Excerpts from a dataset

┌──

-- ==== Sys2Proof/Laws/Encoding.lean ====
section
/-! SUPPORT. From fields to words and bytes: the fields of the words that hold them, the shape of the three lengths, and
bytes taken from a word. -/

namespace Sys2Proof

/-- The fields of a record's own words are the record (R26, R27). -/
theorem fieldsOf_words (f : Fields) : fieldsOf f.word0 f.word1 f.w2 f.w3 = f := by
  obtain ⟨len, maj, d, a, b, fn, c, qual, x20, w2, w3⟩ := f
  simp only [fieldsOf, Fields.word0, Fields.word1, Fields.mk.injEq, and_true]
  refine ⟨extract_low _ _, ?_, ?_, ?_, ?_, ?_, ?_, ?_, extract_low _ _⟩
  · exact (extract_above _ _ 0 8).trans (extract_low _ _)
  · exact (extract_above _ _ 8 5).trans ((extract_above _ _ 0 5).trans (extract_low _ _))
  · exact (extract_above _ _ 13 5).trans ((extract_above _ _ 5 5).trans ((extract_above _ _ 0 5).trans (extract_low _ _)))
  · exact (extract_above _ _ 18 5).trans ((extract_above _ _ 10 5).trans ((extract_above _ _ 5 5).trans
      ((extract_above _ _ 0 5).trans (extract_low _ _))))
  · exact (extract_above _ _ 23 7).trans ((extract_above _ _ 15 7).trans ((extract_above _ _ 10 7).trans
      ((extract_above _ _ 5 7).trans (extract_high _ _))))
  · exact (extract_above _ _ 7 5).trans (extract_high _ _)
  · exact (extract_above _ _ 0 7).trans (extract_low _ _)

/-- LEN is the low two bits of W0 (R21). -/
theorem word0_len (f : Fields) : f.word0.extractLsb' 0 2 = f.len := extract_low _ _

/-- One of the three lengths, with the words beyond its own zero (R21, R27). -/
abbrev Fields.Shaped (f : Fields) : Prop := (f.len = 1 ∧ f.w2 = 0 ∧ f.w3 = 0) ∨ (f.len = 2 ∧ f.w3 = 0) ∨ f.len = 3

theorem shaped_encAlu (maj : BitVec 8) (cc : BitVec 3) (d a : Reg) (y : Opnd) (w : Bool) : (encAlu maj cc d a y w).Shaped := by
  cases y <;> simp [encAlu, Fields.Shaped]
theorem shaped_encBranch (maj : BitVec 8) (a : Reg) (y : Cmp) (o : BitVec 20) : (encBranch maj a y o).Shaped := by
  cases y <;> simp [encBranch, Fields.Shaped]
theorem shaped_encOff (maj : BitVec 8) (d a : Reg) (q : BitVec 7) (x : Off) : (encOff maj d a q x).Shaped := by
  cases x <;> simp [encOff, Fields.Shaped]
theorem shaped_encMem (maj : BitVec 8) (d a c : Reg) (f : AForm) (o : BitVec 2) (z : Bool) (sz : Size) :
    (encMem maj d a c f o z sz).Shaped := by cases f <;> simp [encMem, Fields.Shaped]
theorem shaped_encAlt (maj : BitVec 8) (d a : Reg) (n : AltN) : (encAlt maj d a n).Shaped := by
  cases n <;> simp [encAlt, Fields.Shaped]
theorem shaped_encShift (maj : BitVec 8) (d a : Slot) (x : VShift) : (encShift maj d a x).Shaped := by
  cases x <;> simp [encShift, Fields.Shaped]

/-- Every encoding is of one of the three lengths. -/
theorem encodeFields_shape (i : Instr) (f : Fields) (h : encodeFields i = some f) : f.Shaped := by
  cases i
  case li d x => cases x <;> cases h <;> simp [Fields.Shaped]
  case waita d a y w => cases y <;> cases h <;> simp [Fields.Shaped]
  case vBcast d x => cases x <;> cases h <;> simp [Fields.Shaped]
  case vrep n k sd sa sb sc => cases n <;> cases h <;> simp [Fields.Shaped]
  case mmDrain d a x => cases x <;> cases h <;> simp [Fields.Shaped]
  case mmWait d => cases d <;> cases h <;> simp [Fields.Shaped]
  all_goals first
    | (cases h; done)
    | (cases h; exact shaped_encAlu _ _ _ _ _ _)
    | (cases h; exact shaped_encBranch _ _ _ _)
    | (cases h; exact shaped_encOff _ _ _ _ _)
    | (cases h; exact shaped_encMem _ _ _ _ _ _ _ _)
    | (cases h; exact shaped_encAlt _ _ _ _)
    | (cases h; exact shaped_encShift _ _ _ _)
    | (cases h; exact .inl ⟨rfl, rfl, rfl⟩)
    | (cases h; exact .inr (.inr rfl))

/-- Four bytes give the word they were taken from, whatever follows (R4). -/
theorem wordOfBytes_bytesOfWord (w : BitVec 32) (l : List Byte) : wordOfBytes (bytesOfWord w ++ l) = w := by
  simp only [bytesOfWord, List.cons_append, List.nil_append, wordOfBytes]
  rw [BitVec.extractLsb'_append_extractLsb'_eq_extractLsb' (by decide),
    BitVec.extractLsb'_append_extractLsb'_eq_extractLsb' (by decide),
    BitVec.extractLsb'_append_extractLsb'_eq_extractLsb' (by decide), BitVec.extractLsb'_eq_self]

/-- The bytes after a word's. -/
theorem drop_bytesOfWord (w : BitVec 32) (l : List Byte) : (bytesOfWord w ++ l).drop 4 = l := rfl

end Sys2Proof
end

└──

Report every line above that has the string "trans" in it.

  · exact (extract_above _ _ 0 8).trans (extract_low _ _)
  · exact (extract_above _ _ 8 5).trans ((extract_above _ _ 0 5).trans (extract_low _ _))
  · exact (extract_above _ _ 13 5).trans ((extract_above _ _ 5 5).trans ((extract_above _ _ 0 5).trans (extract_low _ _)))
  · exact (extract_above _ _ 18 5).trans ((extract_above _ _ 10 5).trans ((extract_above _ _ 5 5).trans
      ((extract_above _ _ 0 5).trans (extract_low _ _))))
  · exact (extract_above _ _ 23 7).trans ((extract_above _ _ 15 7).trans ((extract_above _ _ 10 7).trans
      ((extract_above _ _ 5 7).trans (extract_high _ _))))
  · exact (extract_above _ _ 7 5).trans (extract_high _ _)
  · exact (extract_above _ _ 0 7).trans (extract_low _ _)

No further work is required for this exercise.